Eventually, our coloring books gave way to sketch books. My older sister drew big-eyed girls; I tended towards sunbursts and more abstract designs; my other sister, being the youngest, sort of trailed along and came into her own in creativity later. I remember my sisters and I sitting around the family room table (one of those gigantic pedestal tables that pulled apart to pretty good size), with our arsenal of art supplies. We made our own Christmas wrapping paper using stamps made out of potatoes and learned to cut stencils. There was glue, paint, pencils and glitter all over the place.

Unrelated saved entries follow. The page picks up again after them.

-- ==== Sys2Proof/Machine/GrantCommands.lean ====
section
/-! DEFINITION. The grants: the DAR's choice (R57), the grant at lane and context (R59, R164), the check order (R33) and what
each operation does once accepted (chapter 2, R60). A row of the table is the grant of a record of its operation: where
the record the DAR would grant is of another operation, or no grant can be made, the command does not occur and changes
nothing (log entry 2). -/

namespace Sys2Proof.Machine

/-! ### The grant (R57, R59, R164) -/

/-- The grant the DAR makes: lane, context and staged record. -/
def grantOf (s : State) : Option (LaneId × CtxId × Bytes) :=
  match grantLane s, freeCtx s with
  | some l, some x => (s.lane l).staged.map fun r => (l, x, r)
  | _, _ => none

/-- The staged record of the window is dispatched to context `x` (R164, R168). -/
def dispatchInWindow (x : CtxId) (w : List WinRec) : List WinRec :=
  w.map fun r => if r.cond = .staged then { r with cond := .running x, granted := true } else r

/-- The DAR after a grant to lane `l` (R57). -/
def Dar.granted (d : Dar) (credits : Vector Nat 4) (l : LaneId) : Dar :=
  { d with credit := credits.set l (credits[l] - 1), pointer := l + 1 }

/-- The context as it takes the record (R59). -/
def Context.granted (r : Bytes) (addr : Addr) (l : LaneId) (right : Bool) (tick : Tick) : Context :=
  { Context.empty with
    state := .issuing, record := r, addr := addr, lane := l, tableRight := right, startStamp := tick, crc := crcInit }

/-- The event of a grant at the arbiter, the lane and the context: RUNNING is written, and then the lane reads the record's
link (R59, R164). That the write goes out before the link read, and the link read before any access the context itself makes at
this event, is log entry 55. -/
def takeGrant (l : LaneId) (x : CtxId) (r : Bytes) (s : State) : State :=
  let k := s.lane l
  let a := k.stagedAddr.getD 0
  let t := (s.setCtx x (Context.granted r a l k.cfg.tableRight s.tick)).emit [.hostWrite (a + 12) [running]]
  issueLinkRead l a
    (modLane l (fun n => { n with staged := none, window := dispatchInWindow x n.window, resume := a })
      { t with dar := t.dar.granted (grantCredits s) l })

/-- A record is refused at a step of the check order, or at LOADING (R33, R30). -/
def refuseRecord (x : CtxId) (st : Status) (s : State) : State :=
  enterFinishing x (s.setCtx x { s.ctx x with refusal := some st })

/-- Steps 3 to 8, and the operation's effect when they pass (R33). -/
def checkAccess (k : OpKind) (accept : CtxId → State → Eff) (x : CtxId) (s : State) : Eff :=
  let c := s.ctx x
  match firstFail (accessChecks s k c.record c.lane c.tableRight) with
  | some st => (refuseRecord x st s, [])
  | none => accept x s

/-- The context goes to LOADING and reads its segment list (R30). -/
def loadList (x : CtxId) (s : State) : State :=
  let c := s.ctx x
  (s.setCtx x { c with state := .loading, listReading := true }).emit
    [.hostRead (recListAddr c.record) (16 * recSegCount c.record)]

/-- The check order on a granted record (R33, R30, R59). What it reads or writes goes out behind the lane's link read, which
`takeGrant` has issued (log entry 55). -/
def checkRecord (k : OpKind) (accept : CtxId → State → Eff) (x : CtxId) (s : State) : Eff :=
  let c := s.ctx x
  match firstFail (argumentChecks s k c.record) with
  | some st => (refuseRecord x st s, [])
  | none =>
    if recSeglist c.record then (loadList x s, [])
    else checkAccess k accept x (s.setCtx x { c with segs := if k.needsSegments then inlineSegments c.record else [] })

/-- The grant of a record of operation `k`. -/
def grantRow (k : OpKind) (accept : CtxId → State → Eff) (s : State) : State :=
  match grantOf s with
  | some (l, x, r) => if recKind r = k then workOff (checkRecord k accept x (takeGrant l x r s)) else s
  | none => s

/-! ### Accepted operations -/

/-- An accepted data record: users rise, the first logical blocks of its windows are noted, the context is ISSUING (R9,
R21). -/
def acceptData (x : CtxId) (s : State) : State :=
  let c := s.ctx x
  let k := recKind c.record
  let used := usedRegions k c.record
  let src := windowStart s (recRegion c.record) (recOffset c.record)
  let dst := if k = .copy then windowStart s (argDstRegion c.record) (argDstOffset c.record) else src
  (raiseUsers used s).setCtx x { c with state := .issuing, srcBase := src, dstBase := dst, raised := used }

/-- READ, WRITE, FILL, COPY, VERIFY, DIGEST: blocks are taken one by one (R61). -/
def acceptBlocks (x : CtxId) (s : State) : Eff := (acceptData x s, [])

/-- The DIRECTED request of a RELOCATE (R47, R101). -/
def directedRequest (s : State) (x : CtxId) : MoveReq where
  src := s.blockOf (s.ctx x).srcBase
  cause := .directed
  lane := some (s.ctx x).lane
  region := some (recRegion (s.ctx x).record)
  readTarget := none
  waiters := [⟨x, 0, true⟩]
  finding := none
  blank := false
  dataFrom := none

/-- RELOCATE: the request goes to the unit's relocation table and the block waits on the move (R47, R61). A move that starts
may return a closing region's last step in a channel HELD, so the closing regions are tested at this event (R145). -/
def acceptRelocate (x : CtxId) (s : State) : Eff :=
  let t := acceptData x s
  (ctxUpdate x { t.ctx x with cursor := 1, blocks := [⟨0, .awaitMove⟩] } t,
    [.moveRequest (s.unitOf (t.ctx x).srcBase) (directedRequest t x), .closingCheck])

/-- BARRIER (R52). -/
def acceptBarrier (x : CtxId) (s : State) : Eff := (enterFinishing x s, [])

/-- The bytes of chunk `i` of a snapshot. -/
def chunkOf (snap : Bytes) (i : Nat) : Bytes := (snap.drop (Config.blockSize * i)).take Config.blockSize

/-- The buffer write of a snapshot's chunk is issued, one host write for each segment it meets; one chunk is in flight at a time
(R50, log entries 10 and 64). -/
def issueChunk (x : CtxId) (s : State) : State :=
  let c := s.ctx x
  let data := c.bufferData c.cursor
  (ctxUpdate x { c with cursor := c.cursor + 1, blocks := [⟨c.cursor, .bufferWrite⟩] } s).emit
    (pieceWrites (bufferPieces c.segs (Config.blockSize * c.cursor) data.length) data)

/-- TABLE_READ: the snapshot fills the staging buffers as one event, and its first buffer write is issued (R50, R62). -/
def acceptTableRead (x : CtxId) (s : State) : Eff :=
  let c := s.ctx x
  let snap := snapshot s (argSelector c.record) (argUnit c.record)
  (issueChunk x
    (s.setCtx x
      { c with
        state := .issuing
        bufs := Vector.ofFn fun (i : Fin 4) => ⟨some i.val, some (chunkOf snap i.val)⟩
        snapGen := some (BitVec.ofNat 32 s.cme.gen)
        snapSize := snapshotSize (argSelector c.record) }), [])

/-- START_PASS: the pass begins at this event (R60, R132). -/
def acceptStartPass (x : CtxId) (s : State) : Eff :=
  let e := startPass s
  (enterFinishing x (e.1.setCtx x { e.1.ctx x with result := e.1.patrol.passNumber.setWidth 64 }), e.2)

/-- STOP_PASS: no change while patrol is IDLE, else the stop mark is set and the context waits (R60, R133). -/
def acceptStopPass (x : CtxId) (s : State) : Eff :=
  let c := s.ctx x
  if s.patrol.running then
    ((s.setCtx x { c with state := .drainingSteps, waitPass := true }).setPatrol
        { s.patrol with stopMark := true, stopList := s.patrol.stopList ++ [x] }, [.passCheck])
  else (enterFinishing x (s.setCtx x { c with result := s.patrol.passNumber.setWidth 64 }), [])

/-- The settings of a SET (R48). -/
def setSettings (r : Bytes) : PatrolCfg := ⟨argPace r, argSettle r, argWeak r, argAuto r == 1⟩

/-- SET: the settings are in force at this event, and the context waits for the next commit (R49, R60, R134). The units that
become READY offer before the commit is asked for (log entry 44). -/
def acceptSet (x : CtxId) (s : State) : Eff :=
  let c := s.ctx x
  let e := patrolSet (setSettings c.record) (s.setCtx x { c with state := .commitWait, waitCommit := true })
  (e.1, e.2 ++ [.change (.config x)])

/-- A region operation: no change, or the change pending and the context waiting on its commit (R10, R14 to R18). -/
def acceptRegionOp (k : OpKind) (x : CtxId) (s : State) : Eff :=
  let c := s.ctx x
  if opNoChange s k c.record then (enterFinishing x s, [])
  else
    let i := opIndex k c.record
    ((s.setRegion i { s.region i with pending := some (opChange k c.record) }).setCtx x
        { c with state := .commitWait, waitCommit := true },
      [.change (.region i c.lane x (opChange k c.record))])

/-- LOCKDOWN: the flag is set (R19). -/
def acceptLockdown (x : CtxId) (s : State) : Eff := (enterFinishing x { s with lockdown := true }, [])

/-- A record without a known operation is never accepted: step 1 refuses it (R28). -/
def acceptNothing (x : CtxId) (s : State) : Eff := (enterFinishing x s, [])

/-! ### The rows -/

/-- READ (R37). -/
def execRead (s : State) : Res := .next (grantRow .read acceptBlocks s)
/-- WRITE (R44). -/
def execWrite (s : State) : Res := .next (grantRow .write acceptBlocks s)
/-- FILL (R45). -/
def execFill (s : State) : Res := .next (grantRow .fill acceptBlocks s)
/-- COPY (R46). -/
def execCopy (s : State) : Res := .next (grantRow .copy acceptBlocks s)
/-- VERIFY (R39). -/
def execVerify (s : State) : Res := .next (grantRow .verify acceptBlocks s)
/-- DIGEST (R41). -/
def execDigest (s : State) : Res := .next (grantRow .digest acceptBlocks s)
/-- RELOCATE (R47). -/
def execRelocate (s : State) : Res := .next (grantRow .relocate acceptRelocate s)
/-- BARRIER (R52). -/
def execBarrier (s : State) : Res := .next (grantRow .barrier acceptBarrier s)
/-- TABLE_READ (R50). -/
def execTableRead (s : State) : Res := .next (grantRow .tableRead acceptTableRead s)
/-- START_PASS (R132). -/
def execStartPass (s : State) : Res := .next (grantRow .startPass acceptStartPass s)
/-- STOP_PASS (R133). -/
def execStopPass (s : State) : Res := .next (grantRow .stopPass acceptStopPass s)
/-- SET (R134). -/
def execSetPatrol (s : State) : Res := .next (grantRow .setPatrol acceptSet s)
/-- REGION_DEFINE (R14). -/
def execRegionDefine (s : State) : Res := .next (grantRow .regionDefine (acceptRegionOp .regionDefine) s)
/-- REGION_DELETE (R15). -/
def execRegionDelete (s : State) : Res := .next (grantRow .regionDelete (acceptRegionOp .regionDelete) s)
/-- REGION_GUARD (R16). -/
def execRegionGuard (s : State) : Res := .next (grantRow .regionGuard (acceptRegionOp .regionGuard) s)
/-- REGION_RELEASE (R17). -/
def execRegionRelease (s : State) : Res := .next (grantRow .regionRelease (acceptRegionOp .regionRelease) s)
/-- REGION_FIX (R18). -/
def execRegionFix (s : State) : Res := .next (grantRow .regionFix (acceptRegionOp .regionFix) s)
/-- LOCKDOWN (R19). -/
def execLockdown (s : State) : Res := .next (grantRow .lockdown acceptLockdown s)
/-- BAD_OP (R33). -/
def execBadOp (s : State) : Res := .next (grantRow .badOp acceptNothing s)

end Sys2Proof.Machine
end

Some of my artistic development (if I may be so bold) came from spending the summer in Europe in 1968, when I was 12. Twelve years old is a great age for observation - too young to get into real trouble, but not likely to forget much, either. that's where the sunburst idea came from - for some reason, it was a thing that summer in several places where we went. And then of course, there was just being there. The colors of the Mediterranean, and Spain, and the sleek modernity of Denmark. And some of the finest museums in the world. My travel diary of that period mostly mentions this and that cute guy along the way (hey, I was twelve), but the real experience was being able to see Michelangelo's David, and the colors and eye-popping 3D-ness of the Sistine Chapel ceiling. I was at the perfect age to soak it all up like a sponge. Notre Dame, the Coliseum, the ruins of Pompei. For a country kid, it was life-changing.

I came home from that trip so different, I lost all of my friends - I could not communicate what I had seen in a way that meant anything to them, many of whom had never left the county where we all lived. But it didn't bother me that much - I had no problem being different.

Like a lot of girls in the '60's, I had to take home economics (my brother, of course, took shop - there's that wood shop/metal shop thing again). Our home economics curriculum meant two things - cooking and sewing. Honestly, home ec can be a lot more useful and even deeply meaningful, but that's what we had to work with. I won't go into the cooking part (which can also be deeply meaningful and artistic, but not in this case), but the sewing part - therein, as they say, lies the tale. In seventh and eighth grade, I learned my way around both a stove and a sewing machine. I found the sewing machine much more fun.

My mom provided the further catalyst by letting me know that she was okay with buying fabric, which, at that time, was fairly readily available, but was not especially inclined to buy clothes to appease the ever-shifting trends of the late '60's and early 70's. My overachieving older sister both sewed and got a job in a dress shop. I stuck with making things, for the most part.

So - the source of this blog. The title comes from something my older sister said when I asked her what she would like for her birthday last year. She said, "Make me something I can wear." So I did. More later.